• **Exercise aim**
In the data below, find the line that contains "base, lmax, j.fld" and the line that contains "bitOf fl 1, bitOf". Copy both, plus every line between them, exactly.

Stored items
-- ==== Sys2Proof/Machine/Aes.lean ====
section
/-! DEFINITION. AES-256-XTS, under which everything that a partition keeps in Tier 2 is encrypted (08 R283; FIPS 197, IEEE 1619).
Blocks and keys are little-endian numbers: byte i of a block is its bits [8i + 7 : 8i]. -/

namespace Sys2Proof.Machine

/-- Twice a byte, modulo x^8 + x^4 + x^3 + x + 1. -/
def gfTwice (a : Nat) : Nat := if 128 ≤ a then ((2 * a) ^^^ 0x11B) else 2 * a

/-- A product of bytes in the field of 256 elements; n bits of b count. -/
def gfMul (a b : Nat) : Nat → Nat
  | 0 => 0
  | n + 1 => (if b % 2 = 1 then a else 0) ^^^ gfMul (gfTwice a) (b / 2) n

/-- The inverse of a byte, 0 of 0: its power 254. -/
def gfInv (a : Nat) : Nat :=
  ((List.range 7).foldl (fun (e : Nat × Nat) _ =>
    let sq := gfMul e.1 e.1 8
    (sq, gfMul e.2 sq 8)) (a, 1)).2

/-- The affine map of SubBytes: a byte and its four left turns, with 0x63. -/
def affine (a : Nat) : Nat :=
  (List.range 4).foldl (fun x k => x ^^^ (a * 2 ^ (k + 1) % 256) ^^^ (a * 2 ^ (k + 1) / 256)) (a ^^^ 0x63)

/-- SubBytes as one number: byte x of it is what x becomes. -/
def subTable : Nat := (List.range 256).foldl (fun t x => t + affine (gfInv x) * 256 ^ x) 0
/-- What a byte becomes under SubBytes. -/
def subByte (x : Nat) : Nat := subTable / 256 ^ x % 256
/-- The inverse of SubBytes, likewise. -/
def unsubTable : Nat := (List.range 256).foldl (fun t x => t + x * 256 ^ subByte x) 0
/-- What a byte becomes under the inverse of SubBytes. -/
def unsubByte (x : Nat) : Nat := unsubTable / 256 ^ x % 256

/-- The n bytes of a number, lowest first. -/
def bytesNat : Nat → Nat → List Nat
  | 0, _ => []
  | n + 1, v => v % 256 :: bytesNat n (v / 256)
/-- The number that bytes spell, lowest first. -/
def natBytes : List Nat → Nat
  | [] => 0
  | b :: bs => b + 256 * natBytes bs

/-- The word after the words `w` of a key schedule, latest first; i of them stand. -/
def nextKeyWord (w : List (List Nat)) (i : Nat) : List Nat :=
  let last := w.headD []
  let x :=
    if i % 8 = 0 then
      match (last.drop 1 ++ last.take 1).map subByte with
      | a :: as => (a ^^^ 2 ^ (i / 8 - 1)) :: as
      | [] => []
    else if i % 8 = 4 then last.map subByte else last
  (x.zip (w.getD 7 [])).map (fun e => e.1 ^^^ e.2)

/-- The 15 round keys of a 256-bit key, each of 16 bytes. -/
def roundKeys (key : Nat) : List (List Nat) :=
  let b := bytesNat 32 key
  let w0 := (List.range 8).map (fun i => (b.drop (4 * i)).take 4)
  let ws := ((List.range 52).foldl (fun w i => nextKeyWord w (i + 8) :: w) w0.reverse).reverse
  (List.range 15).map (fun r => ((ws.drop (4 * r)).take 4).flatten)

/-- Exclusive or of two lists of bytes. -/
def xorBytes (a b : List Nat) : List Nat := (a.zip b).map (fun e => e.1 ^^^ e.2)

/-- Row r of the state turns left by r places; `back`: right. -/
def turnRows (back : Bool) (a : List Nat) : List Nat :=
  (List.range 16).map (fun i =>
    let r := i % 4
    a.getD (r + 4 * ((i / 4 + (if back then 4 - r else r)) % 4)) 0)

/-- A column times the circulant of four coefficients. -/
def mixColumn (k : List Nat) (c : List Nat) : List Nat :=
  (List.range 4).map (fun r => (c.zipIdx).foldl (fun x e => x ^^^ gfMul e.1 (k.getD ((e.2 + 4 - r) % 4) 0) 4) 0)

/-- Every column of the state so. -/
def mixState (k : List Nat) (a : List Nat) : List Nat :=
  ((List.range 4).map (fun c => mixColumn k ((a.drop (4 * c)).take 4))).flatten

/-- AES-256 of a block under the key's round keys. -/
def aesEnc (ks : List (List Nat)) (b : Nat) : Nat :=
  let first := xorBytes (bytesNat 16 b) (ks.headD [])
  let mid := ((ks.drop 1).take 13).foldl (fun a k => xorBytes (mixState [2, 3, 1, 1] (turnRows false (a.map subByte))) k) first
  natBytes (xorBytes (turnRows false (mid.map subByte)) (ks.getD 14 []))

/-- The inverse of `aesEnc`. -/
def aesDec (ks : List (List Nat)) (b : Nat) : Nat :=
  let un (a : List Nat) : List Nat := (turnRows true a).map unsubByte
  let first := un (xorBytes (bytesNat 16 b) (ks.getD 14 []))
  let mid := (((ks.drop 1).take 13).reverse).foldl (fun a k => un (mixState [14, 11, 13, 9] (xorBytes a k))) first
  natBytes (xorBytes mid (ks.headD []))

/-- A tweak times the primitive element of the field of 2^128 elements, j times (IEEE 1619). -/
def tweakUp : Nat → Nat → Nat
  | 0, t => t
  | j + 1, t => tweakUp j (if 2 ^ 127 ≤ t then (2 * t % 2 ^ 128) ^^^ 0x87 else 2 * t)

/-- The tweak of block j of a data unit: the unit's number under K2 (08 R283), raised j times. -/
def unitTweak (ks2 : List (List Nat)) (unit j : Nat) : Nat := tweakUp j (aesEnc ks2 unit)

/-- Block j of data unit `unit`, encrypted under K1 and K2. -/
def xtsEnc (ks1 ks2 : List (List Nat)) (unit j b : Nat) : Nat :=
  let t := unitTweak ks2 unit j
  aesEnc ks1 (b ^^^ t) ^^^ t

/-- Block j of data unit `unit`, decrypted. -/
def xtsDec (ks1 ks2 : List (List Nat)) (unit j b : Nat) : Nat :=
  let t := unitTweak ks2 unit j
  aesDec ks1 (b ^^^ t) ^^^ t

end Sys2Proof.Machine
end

---

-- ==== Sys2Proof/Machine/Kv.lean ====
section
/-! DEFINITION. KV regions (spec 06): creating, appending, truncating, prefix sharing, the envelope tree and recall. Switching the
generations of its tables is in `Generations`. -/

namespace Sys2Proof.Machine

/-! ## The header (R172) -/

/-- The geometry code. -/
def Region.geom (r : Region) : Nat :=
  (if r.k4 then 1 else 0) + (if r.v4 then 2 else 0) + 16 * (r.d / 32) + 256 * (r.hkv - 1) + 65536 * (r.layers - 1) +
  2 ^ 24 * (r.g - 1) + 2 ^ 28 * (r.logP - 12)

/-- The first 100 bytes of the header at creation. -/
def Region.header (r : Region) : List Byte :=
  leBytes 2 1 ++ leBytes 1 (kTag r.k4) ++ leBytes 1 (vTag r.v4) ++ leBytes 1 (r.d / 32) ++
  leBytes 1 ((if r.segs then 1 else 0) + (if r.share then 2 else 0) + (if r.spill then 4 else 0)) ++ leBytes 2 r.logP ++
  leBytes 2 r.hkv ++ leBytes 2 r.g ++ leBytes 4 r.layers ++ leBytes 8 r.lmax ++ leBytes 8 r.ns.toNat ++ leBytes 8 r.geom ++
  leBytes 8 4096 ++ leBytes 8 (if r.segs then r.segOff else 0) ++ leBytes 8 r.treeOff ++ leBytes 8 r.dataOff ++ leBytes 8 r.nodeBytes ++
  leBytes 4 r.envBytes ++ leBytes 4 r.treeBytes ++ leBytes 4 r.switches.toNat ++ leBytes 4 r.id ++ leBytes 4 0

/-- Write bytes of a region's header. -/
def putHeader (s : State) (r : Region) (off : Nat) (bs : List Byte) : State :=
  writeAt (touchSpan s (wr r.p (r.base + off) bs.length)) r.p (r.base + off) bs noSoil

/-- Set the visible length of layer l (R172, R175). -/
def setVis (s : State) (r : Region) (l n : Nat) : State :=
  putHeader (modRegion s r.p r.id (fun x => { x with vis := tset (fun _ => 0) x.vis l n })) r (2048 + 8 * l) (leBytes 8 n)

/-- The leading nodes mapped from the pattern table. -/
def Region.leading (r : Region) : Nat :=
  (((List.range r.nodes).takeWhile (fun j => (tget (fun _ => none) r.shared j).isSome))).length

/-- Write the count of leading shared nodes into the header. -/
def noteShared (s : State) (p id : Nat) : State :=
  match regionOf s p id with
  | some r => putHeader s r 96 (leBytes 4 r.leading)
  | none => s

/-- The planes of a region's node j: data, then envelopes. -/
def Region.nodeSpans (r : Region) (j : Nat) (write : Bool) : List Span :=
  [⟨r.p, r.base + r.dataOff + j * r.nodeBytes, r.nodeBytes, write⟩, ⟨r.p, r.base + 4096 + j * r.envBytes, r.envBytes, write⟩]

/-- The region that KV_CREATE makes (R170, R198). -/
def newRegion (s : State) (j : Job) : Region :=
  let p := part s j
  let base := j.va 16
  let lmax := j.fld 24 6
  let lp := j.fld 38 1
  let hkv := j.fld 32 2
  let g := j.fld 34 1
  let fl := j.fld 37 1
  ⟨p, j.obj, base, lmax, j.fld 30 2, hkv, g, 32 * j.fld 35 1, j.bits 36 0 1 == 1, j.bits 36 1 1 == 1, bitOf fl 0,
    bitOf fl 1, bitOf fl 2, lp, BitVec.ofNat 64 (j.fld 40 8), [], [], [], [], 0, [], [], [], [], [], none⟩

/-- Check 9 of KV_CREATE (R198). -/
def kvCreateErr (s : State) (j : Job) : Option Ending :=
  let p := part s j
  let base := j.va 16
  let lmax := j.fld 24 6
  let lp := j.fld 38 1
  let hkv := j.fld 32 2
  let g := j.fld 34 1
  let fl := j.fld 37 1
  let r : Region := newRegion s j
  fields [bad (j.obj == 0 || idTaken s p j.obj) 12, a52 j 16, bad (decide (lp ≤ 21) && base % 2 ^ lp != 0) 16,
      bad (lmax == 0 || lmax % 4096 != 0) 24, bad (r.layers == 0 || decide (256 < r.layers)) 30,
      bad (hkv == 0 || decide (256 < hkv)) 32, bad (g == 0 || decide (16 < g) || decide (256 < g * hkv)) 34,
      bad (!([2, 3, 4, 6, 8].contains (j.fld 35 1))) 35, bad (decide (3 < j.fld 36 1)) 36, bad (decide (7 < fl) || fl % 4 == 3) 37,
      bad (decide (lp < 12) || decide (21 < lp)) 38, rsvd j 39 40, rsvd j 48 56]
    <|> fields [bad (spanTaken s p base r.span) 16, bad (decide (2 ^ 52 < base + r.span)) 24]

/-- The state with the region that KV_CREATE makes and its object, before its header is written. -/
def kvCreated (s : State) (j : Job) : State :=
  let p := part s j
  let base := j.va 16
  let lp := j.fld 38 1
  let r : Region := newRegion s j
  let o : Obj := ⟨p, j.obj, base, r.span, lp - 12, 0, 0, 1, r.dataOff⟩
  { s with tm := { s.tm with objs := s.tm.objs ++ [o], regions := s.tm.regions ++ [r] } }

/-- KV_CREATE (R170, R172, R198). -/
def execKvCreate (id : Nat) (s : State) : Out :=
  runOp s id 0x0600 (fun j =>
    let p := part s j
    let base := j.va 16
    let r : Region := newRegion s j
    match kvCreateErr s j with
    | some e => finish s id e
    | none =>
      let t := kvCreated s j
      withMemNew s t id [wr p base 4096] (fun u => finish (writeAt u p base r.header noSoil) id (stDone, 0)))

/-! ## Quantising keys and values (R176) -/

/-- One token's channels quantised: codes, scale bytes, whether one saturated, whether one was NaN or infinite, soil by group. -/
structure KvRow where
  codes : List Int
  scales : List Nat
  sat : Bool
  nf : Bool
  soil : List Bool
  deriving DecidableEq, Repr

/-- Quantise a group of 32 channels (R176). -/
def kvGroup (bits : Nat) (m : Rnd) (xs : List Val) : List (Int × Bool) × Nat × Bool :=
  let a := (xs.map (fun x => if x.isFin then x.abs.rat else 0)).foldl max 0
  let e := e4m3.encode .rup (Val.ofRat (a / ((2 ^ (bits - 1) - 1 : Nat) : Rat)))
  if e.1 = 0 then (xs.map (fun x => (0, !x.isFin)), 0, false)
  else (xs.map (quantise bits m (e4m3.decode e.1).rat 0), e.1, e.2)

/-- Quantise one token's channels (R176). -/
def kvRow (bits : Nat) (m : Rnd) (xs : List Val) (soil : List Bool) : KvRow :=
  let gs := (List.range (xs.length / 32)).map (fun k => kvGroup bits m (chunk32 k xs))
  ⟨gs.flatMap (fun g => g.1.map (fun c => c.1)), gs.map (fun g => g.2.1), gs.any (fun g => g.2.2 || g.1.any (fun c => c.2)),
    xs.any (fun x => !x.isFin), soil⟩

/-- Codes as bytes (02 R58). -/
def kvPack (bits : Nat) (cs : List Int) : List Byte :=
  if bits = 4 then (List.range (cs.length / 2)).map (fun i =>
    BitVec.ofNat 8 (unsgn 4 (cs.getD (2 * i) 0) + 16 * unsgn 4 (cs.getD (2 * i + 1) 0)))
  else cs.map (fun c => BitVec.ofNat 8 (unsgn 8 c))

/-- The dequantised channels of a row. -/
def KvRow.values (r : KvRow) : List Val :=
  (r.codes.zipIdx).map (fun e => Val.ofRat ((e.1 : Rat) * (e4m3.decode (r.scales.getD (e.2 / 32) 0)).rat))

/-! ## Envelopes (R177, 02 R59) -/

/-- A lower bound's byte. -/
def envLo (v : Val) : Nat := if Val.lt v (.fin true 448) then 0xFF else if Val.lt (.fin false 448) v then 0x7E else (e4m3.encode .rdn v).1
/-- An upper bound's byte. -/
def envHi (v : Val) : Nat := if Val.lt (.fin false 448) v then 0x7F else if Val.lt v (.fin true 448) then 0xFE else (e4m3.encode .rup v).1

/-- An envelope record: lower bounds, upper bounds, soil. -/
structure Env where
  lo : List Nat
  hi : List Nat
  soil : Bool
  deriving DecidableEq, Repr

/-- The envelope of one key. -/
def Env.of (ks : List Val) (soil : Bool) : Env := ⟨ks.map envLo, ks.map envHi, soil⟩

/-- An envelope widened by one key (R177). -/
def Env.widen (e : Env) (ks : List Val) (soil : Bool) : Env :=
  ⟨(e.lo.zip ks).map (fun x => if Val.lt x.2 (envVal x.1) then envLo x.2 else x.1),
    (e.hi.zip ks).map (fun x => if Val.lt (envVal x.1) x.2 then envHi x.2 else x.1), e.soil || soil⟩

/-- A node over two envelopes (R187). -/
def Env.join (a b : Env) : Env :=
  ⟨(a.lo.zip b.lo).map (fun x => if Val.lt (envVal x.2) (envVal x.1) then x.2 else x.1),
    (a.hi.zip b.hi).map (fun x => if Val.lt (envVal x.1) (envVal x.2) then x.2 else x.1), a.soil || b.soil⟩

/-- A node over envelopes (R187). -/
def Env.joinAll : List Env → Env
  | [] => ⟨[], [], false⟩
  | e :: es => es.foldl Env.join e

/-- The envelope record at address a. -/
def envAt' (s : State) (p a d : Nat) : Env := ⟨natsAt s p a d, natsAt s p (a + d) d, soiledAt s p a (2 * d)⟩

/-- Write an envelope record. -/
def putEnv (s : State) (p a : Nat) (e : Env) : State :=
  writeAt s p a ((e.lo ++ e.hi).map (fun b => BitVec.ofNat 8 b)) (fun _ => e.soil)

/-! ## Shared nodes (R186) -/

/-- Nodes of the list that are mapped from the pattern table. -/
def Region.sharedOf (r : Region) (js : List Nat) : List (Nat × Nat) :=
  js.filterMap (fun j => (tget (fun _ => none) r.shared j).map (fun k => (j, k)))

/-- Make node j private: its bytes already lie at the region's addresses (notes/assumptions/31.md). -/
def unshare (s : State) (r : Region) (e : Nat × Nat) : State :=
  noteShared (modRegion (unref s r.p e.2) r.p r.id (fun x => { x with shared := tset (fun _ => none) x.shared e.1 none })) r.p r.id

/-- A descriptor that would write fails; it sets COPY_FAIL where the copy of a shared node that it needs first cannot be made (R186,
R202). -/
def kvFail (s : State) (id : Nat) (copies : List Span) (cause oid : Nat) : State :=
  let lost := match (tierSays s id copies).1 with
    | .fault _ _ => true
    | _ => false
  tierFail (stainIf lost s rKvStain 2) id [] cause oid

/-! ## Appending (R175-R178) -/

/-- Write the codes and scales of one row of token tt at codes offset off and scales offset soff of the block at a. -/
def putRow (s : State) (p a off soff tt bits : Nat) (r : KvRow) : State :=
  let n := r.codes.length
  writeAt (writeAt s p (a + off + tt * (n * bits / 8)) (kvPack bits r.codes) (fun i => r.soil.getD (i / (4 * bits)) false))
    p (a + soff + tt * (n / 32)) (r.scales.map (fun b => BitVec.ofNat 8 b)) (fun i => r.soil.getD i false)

• **Answer space**
  ⟨p, j.obj, base, lmax, j.fld 30 2, hkv, g, 32 * j.fld 35 1, j.bits 36 0 1 == 1, j.bits 36 1 1 == 1, bitOf fl 0,
    bitOf fl 1, bitOf fl 2, lp, BitVec.ofNat 64 (j.fld 40 8), [], [], [], [], 0, [], [], [], [], [], none⟩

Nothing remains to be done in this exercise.